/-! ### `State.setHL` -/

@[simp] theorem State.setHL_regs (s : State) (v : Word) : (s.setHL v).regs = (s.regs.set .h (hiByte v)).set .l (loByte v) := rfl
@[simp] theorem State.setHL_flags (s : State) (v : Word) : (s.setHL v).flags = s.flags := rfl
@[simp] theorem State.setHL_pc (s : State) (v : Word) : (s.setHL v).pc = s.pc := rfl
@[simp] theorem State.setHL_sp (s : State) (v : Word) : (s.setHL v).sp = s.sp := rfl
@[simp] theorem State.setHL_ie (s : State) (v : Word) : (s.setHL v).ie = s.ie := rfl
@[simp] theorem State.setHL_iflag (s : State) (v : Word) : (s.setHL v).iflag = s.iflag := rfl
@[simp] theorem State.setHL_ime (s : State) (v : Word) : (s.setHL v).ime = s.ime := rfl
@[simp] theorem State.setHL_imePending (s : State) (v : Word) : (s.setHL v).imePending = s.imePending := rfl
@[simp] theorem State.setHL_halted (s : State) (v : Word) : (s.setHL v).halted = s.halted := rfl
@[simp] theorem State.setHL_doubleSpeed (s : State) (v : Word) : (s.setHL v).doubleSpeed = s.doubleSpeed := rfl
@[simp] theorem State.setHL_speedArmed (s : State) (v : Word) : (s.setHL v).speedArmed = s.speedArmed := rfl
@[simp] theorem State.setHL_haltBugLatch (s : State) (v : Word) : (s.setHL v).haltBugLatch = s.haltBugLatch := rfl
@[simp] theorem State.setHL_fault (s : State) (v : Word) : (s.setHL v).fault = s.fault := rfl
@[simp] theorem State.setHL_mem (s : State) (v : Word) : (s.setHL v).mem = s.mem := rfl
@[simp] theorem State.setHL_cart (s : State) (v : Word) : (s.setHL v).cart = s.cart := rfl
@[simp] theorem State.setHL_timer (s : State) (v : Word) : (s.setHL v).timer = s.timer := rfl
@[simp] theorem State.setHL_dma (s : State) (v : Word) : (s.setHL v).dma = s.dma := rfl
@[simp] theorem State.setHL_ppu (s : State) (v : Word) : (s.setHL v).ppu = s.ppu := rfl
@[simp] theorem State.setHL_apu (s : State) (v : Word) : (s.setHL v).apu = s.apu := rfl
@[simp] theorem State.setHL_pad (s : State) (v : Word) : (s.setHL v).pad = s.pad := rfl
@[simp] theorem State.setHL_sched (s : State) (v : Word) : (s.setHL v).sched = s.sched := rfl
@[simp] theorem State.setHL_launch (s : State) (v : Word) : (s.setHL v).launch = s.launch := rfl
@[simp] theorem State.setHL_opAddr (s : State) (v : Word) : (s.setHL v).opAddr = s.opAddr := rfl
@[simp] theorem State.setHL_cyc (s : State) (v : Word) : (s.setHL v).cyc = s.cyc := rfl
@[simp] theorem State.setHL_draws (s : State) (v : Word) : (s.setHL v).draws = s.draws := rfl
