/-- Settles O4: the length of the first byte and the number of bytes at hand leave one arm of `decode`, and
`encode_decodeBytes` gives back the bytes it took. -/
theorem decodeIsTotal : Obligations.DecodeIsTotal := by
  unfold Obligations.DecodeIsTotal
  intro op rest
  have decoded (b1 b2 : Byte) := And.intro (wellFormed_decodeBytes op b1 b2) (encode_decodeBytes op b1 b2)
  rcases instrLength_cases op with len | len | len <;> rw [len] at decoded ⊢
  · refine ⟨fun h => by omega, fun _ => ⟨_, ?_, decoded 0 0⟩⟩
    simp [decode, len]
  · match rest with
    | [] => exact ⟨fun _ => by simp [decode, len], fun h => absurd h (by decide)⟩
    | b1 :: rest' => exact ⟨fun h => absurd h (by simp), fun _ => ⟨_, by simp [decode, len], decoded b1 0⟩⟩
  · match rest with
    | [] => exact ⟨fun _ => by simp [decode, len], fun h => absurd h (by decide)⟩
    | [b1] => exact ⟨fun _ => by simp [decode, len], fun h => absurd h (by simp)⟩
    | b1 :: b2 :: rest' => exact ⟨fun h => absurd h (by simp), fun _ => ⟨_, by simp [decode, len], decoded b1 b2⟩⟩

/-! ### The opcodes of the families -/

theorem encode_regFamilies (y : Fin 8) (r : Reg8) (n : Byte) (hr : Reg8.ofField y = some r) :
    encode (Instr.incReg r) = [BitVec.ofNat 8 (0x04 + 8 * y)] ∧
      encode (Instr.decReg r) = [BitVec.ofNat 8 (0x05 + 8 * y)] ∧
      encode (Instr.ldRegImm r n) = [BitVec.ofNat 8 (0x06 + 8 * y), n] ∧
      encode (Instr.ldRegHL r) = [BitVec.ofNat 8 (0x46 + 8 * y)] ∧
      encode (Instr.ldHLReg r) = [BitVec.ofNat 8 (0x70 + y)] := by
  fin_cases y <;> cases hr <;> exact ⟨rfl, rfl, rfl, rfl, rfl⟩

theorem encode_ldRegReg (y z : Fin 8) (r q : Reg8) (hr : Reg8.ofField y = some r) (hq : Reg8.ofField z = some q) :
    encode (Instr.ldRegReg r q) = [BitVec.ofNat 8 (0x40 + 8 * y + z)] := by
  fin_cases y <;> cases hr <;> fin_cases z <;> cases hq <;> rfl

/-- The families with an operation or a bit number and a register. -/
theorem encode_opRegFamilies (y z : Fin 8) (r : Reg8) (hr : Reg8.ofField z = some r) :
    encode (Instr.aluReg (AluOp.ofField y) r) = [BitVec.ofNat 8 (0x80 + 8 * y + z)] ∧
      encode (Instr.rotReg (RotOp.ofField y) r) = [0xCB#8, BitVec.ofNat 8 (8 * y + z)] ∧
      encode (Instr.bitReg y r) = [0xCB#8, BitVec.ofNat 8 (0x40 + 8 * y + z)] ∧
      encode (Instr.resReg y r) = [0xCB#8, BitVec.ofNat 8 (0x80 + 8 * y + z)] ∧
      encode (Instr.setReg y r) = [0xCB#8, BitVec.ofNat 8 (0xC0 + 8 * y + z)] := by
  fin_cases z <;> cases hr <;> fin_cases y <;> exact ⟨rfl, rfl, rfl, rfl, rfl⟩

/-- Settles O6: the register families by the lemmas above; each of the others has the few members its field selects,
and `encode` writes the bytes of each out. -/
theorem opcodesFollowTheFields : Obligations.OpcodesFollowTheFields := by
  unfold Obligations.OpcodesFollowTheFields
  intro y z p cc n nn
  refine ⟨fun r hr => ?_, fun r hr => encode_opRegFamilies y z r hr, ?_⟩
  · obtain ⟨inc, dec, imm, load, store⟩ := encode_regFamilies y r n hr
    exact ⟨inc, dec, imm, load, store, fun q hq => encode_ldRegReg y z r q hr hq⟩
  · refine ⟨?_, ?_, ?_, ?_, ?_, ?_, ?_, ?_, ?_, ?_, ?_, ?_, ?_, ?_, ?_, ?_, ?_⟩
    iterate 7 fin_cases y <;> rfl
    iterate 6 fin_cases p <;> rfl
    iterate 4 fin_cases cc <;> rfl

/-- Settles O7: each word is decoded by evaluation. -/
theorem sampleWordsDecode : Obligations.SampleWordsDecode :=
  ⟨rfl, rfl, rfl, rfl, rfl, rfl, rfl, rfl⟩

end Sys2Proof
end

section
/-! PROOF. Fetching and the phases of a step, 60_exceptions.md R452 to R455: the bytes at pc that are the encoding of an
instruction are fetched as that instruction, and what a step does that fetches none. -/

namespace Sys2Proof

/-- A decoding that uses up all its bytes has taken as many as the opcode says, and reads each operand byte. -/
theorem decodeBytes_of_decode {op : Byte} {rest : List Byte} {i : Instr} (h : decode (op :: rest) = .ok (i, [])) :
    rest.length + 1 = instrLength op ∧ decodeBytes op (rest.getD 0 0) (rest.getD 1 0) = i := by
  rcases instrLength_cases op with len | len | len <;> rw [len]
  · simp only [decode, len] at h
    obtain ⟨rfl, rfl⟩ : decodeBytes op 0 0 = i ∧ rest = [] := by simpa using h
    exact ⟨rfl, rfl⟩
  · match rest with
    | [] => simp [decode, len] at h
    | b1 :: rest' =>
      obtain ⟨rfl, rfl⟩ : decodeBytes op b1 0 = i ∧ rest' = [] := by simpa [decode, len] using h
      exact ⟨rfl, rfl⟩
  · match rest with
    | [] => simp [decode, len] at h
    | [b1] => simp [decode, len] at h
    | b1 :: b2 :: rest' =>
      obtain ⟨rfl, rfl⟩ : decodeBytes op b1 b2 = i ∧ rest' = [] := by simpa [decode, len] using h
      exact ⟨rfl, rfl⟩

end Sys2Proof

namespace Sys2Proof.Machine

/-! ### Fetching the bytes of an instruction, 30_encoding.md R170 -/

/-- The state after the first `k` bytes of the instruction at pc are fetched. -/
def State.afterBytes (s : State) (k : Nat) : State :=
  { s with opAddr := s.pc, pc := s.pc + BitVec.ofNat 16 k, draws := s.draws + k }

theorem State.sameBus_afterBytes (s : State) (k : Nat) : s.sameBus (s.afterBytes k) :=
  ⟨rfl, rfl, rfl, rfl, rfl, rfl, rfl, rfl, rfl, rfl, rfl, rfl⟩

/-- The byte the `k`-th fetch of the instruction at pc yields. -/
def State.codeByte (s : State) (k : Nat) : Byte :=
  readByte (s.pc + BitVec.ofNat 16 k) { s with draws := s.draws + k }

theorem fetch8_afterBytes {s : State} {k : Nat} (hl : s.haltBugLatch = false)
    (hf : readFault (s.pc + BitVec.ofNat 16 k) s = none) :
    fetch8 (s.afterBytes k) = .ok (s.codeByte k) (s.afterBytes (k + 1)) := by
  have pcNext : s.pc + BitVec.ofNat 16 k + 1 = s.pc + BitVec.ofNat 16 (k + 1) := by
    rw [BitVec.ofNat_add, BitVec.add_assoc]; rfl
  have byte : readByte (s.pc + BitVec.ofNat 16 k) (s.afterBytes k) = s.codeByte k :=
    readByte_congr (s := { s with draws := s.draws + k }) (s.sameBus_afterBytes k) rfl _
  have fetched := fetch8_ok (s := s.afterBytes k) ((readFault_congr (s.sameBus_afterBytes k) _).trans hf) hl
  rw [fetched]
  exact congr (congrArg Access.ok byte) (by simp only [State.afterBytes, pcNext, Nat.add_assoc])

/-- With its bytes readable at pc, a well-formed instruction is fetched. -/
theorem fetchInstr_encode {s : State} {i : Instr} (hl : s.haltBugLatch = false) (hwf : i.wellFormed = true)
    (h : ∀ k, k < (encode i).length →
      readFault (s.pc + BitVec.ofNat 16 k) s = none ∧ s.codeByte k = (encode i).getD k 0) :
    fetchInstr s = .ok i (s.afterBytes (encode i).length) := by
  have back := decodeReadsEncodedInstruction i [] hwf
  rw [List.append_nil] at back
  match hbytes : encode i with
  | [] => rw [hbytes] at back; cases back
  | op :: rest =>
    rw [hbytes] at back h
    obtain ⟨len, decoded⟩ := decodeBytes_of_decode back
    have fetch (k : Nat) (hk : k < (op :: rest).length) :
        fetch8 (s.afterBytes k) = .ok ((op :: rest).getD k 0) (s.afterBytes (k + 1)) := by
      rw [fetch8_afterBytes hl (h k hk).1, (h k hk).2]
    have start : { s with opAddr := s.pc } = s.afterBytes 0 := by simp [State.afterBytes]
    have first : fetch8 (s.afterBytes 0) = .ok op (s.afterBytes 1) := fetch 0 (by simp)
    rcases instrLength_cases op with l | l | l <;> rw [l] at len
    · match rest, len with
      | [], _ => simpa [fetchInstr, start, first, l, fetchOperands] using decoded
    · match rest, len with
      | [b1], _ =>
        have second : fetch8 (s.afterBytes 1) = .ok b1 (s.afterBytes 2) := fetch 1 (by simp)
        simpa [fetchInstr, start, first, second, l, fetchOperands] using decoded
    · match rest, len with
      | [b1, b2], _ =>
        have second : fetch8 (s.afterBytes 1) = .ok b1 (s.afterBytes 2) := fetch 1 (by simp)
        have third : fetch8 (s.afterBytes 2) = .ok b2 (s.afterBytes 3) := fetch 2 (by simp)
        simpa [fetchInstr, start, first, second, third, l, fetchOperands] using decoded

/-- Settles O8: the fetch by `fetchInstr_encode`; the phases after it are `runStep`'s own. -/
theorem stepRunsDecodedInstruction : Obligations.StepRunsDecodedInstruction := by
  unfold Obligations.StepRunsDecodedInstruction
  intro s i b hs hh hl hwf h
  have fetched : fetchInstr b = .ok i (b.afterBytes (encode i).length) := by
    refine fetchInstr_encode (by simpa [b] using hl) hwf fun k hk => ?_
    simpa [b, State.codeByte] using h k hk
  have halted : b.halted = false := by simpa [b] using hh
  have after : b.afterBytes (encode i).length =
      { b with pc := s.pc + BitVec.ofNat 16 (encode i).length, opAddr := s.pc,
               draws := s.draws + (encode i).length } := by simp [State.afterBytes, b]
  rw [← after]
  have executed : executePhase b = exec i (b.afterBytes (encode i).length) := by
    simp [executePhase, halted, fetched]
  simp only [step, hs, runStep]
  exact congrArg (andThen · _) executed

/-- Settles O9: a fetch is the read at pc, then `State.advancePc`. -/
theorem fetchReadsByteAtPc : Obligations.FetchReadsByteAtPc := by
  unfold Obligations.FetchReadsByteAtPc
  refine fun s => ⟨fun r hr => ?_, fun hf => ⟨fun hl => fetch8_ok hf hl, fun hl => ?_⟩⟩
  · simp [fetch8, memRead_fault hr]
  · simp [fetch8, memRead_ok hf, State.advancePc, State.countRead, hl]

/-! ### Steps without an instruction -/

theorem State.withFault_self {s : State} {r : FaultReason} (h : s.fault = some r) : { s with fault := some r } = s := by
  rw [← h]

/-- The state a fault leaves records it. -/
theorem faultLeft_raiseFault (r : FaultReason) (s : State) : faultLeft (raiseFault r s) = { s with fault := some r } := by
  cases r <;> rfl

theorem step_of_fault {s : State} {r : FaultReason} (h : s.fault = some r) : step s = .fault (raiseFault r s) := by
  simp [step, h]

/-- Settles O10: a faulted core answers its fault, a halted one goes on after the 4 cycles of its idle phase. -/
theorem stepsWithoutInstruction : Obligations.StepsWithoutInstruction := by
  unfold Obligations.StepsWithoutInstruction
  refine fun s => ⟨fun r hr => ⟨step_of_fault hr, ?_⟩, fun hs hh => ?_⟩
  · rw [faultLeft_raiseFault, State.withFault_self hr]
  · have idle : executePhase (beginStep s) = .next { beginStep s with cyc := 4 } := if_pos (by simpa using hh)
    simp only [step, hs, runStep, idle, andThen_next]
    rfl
##############################
* _ABOUT THIS TASK_:
Each line from the top of the data, up to and including the line that contains "s.ie := rfl", should be set down exactly.

* _TASK RESPONSE_:
/-! ### `State.setHL` -/

@[simp] theorem State.setHL_regs (s : State) (v : Word) : (s.setHL v).regs = (s.regs.set .h (hiByte v)).set .l (loByte v) := rfl
@[simp] theorem State.setHL_flags (s : State) (v : Word) : (s.setHL v).flags = s.flags := rfl
@[simp] theorem State.setHL_pc (s : State) (v : Word) : (s.setHL v).pc = s.pc := rfl
@[simp] theorem State.setHL_sp (s : State) (v : Word) : (s.setHL v).sp = s.sp := rfl
@[simp] theorem State.setHL_ie (s : State) (v : Word) : (s.setHL v).ie = s.ie := rfl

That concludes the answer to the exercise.